Music » Soundbites




To create truly intelligent rock music, music that pops out of speakers with a tenacity and a focus while playing with the frame in which it is placed, is a heroic feat indeed. Braid is one band capable of doing that. Taking hardcore, post-punk, pop, and a pinch of metal, Braid toured the country for six years playing its carefully handcrafted blend of the aforementioned influences for anyone who would listen. After calling it quits in late 1999, the band decided to assemble the grocery-cart's worth of compilation/7-inch tracks it had released into the digital form, and Movie Music is the result.

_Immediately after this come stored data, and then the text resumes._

-- ==== Sys2Proof/Machine/Tables.lean ====
section
/-! DEFINITION. The records of the sixteen tables as bytes: decoding with the clamps and refusals of each owner, and encoding
in stored form (Table 11-4, Table 11-5, R177 and the record rule of each chapter). A decoder answers none for BAD_RECORD. -/

namespace Sys2Proof.Machine

/-- Byte i of a record. -/
def at_ (bs : List Byte) (i : Nat) : Nat := (bs.getD i 0).toNat

/-- The two-byte value at offset i (R177). -/
def at2 (bs : List Byte) (i : Nat) : Nat := at_ bs i * 256 + at_ bs (i + 1)

/-- A yes/no field at offset i (R177). -/
def yesAt (bs : List Byte) (i : Nat) : Bool := yes (bs.getD i 0)

/-- A value brought between two bounds. -/
def clamp (lo hi n : Nat) : Nat := max lo (min hi n)

/-! ## Named values (Table 11-5) -/

/-- Dormant clock policy. -/
def decPolicy : Nat → Option Policy
  | 0 => some .keep
  | 1 => some .hold
  | _ => none

/-- Dormant clock policy as its code. -/
def encPolicy : Policy → Nat
  | .keep => 0
  | .hold => 1

/-- List mode. -/
def decListMode : Nat → Option ListMode
  | 0 => some .once
  | 1 => some .loop
  | 2 => some .restart
  | _ => none

/-- List mode as its code. -/
def encListMode : ListMode → Nat
  | .once => 0
  | .loop => 1
  | .restart => 2

/-- Lamp mode. -/
def decLampMode : Nat → Option LampMode
  | 0 => some .follow
  | 1 => some .cue
  | 2 => some .highest
  | 3 => some .lowest
  | _ => none

/-- Lamp mode as its code. -/
def encLampMode : LampMode → Nat
  | .follow => 0
  | .cue => 1
  | .highest => 2
  | .lowest => 3

/-- Direction and home direction. -/
def decDir : Nat → Option Dir
  | 0 => some .forward
  | 1 => some .reverse
  | _ => none

/-- Direction as its code. -/
def encDir : Dir → Nat
  | .forward => 0
  | .reverse => 1

/-- Axis kind. -/
def decKind : Nat → Option AxisKind
  | 0 => some .rotary
  | 1 => some .linear
  | _ => none

/-- Axis kind as its code. -/
def encKind : AxisKind → Nat
  | .rotary => 0
  | .linear => 1

/-- Axis policy. -/
def decAxisPolicy : Nat → Option AxisPolicy
  | 0 => some .forward
  | 1 => some .shortest
  | _ => none

/-- Axis policy as its code. -/
def encAxisPolicy : AxisPolicy → Nat
  | .forward => 0
  | .shortest => 1
  | .unread n => n

/-- Follow dial. -/
def decDial : Nat → Option Dial
  | 0 => some .none
  | 1 => some .second
  | 2 => some .minute
  | 3 => some .hour12
  | 4 => some .day
  | _ => none

/-- Follow dial as its code. -/
def encDial : Dial → Nat
  | .none => 0
  | .second => 1
  | .minute => 2
  | .hour12 => 3
  | .day => 4
  | .unread n => n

What may seem a bit self-indulgent to naysayers is actually well worth praise. Braid's sound is distinct and fresh (but will definitely be copped by more than a few bands in the next five to 10 years) while retaining a sense of familiarity. Put in chronological order, a great deal of the enjoyment of Movie Music is the opportunity to watch Braid grow from its origins, writing dense, tightly wired, hardcore-ish songs full of sweaty, desperate screams into a much more melodic state that still packs every bit of the original complicity into a much more composed package. Bob Nanna's vocals are the centerpiece of every song; from almost annoying head-cold congestion to a beautifully broken scream, the poetry of his lyrics sit atop a bed of stunning guitar interplay and an unpredictable but amazing rhythm section make for some shining moments of clarity and dim despair.

On songs such as "What a Wonderful Puzzle," Braid showcases its melodic jones alongside a tendency to completely fill a space with a winding guitar part. The jarring but soothing changes of "First Day Back" and "Forever Got Shorter" mixed with the intimate diary writings of Nanna's lyrics are enough to put a smile on your face but still wring your heart dry. Throw into the fray some amusing covers (Billy Joel, The Smiths, Pixies, and Burt Bacharach) and you've got a complete collection of diverse recordings of a sincere, genuine band that, if nothing else, stayed hungry, challenging itself to write the most expressive, complex songs it could. Movie Music is the fantastic result of endless hours spent in a cramped van on the highways of the U.S., playing in front of anyone who would listen. Cinematic indeed.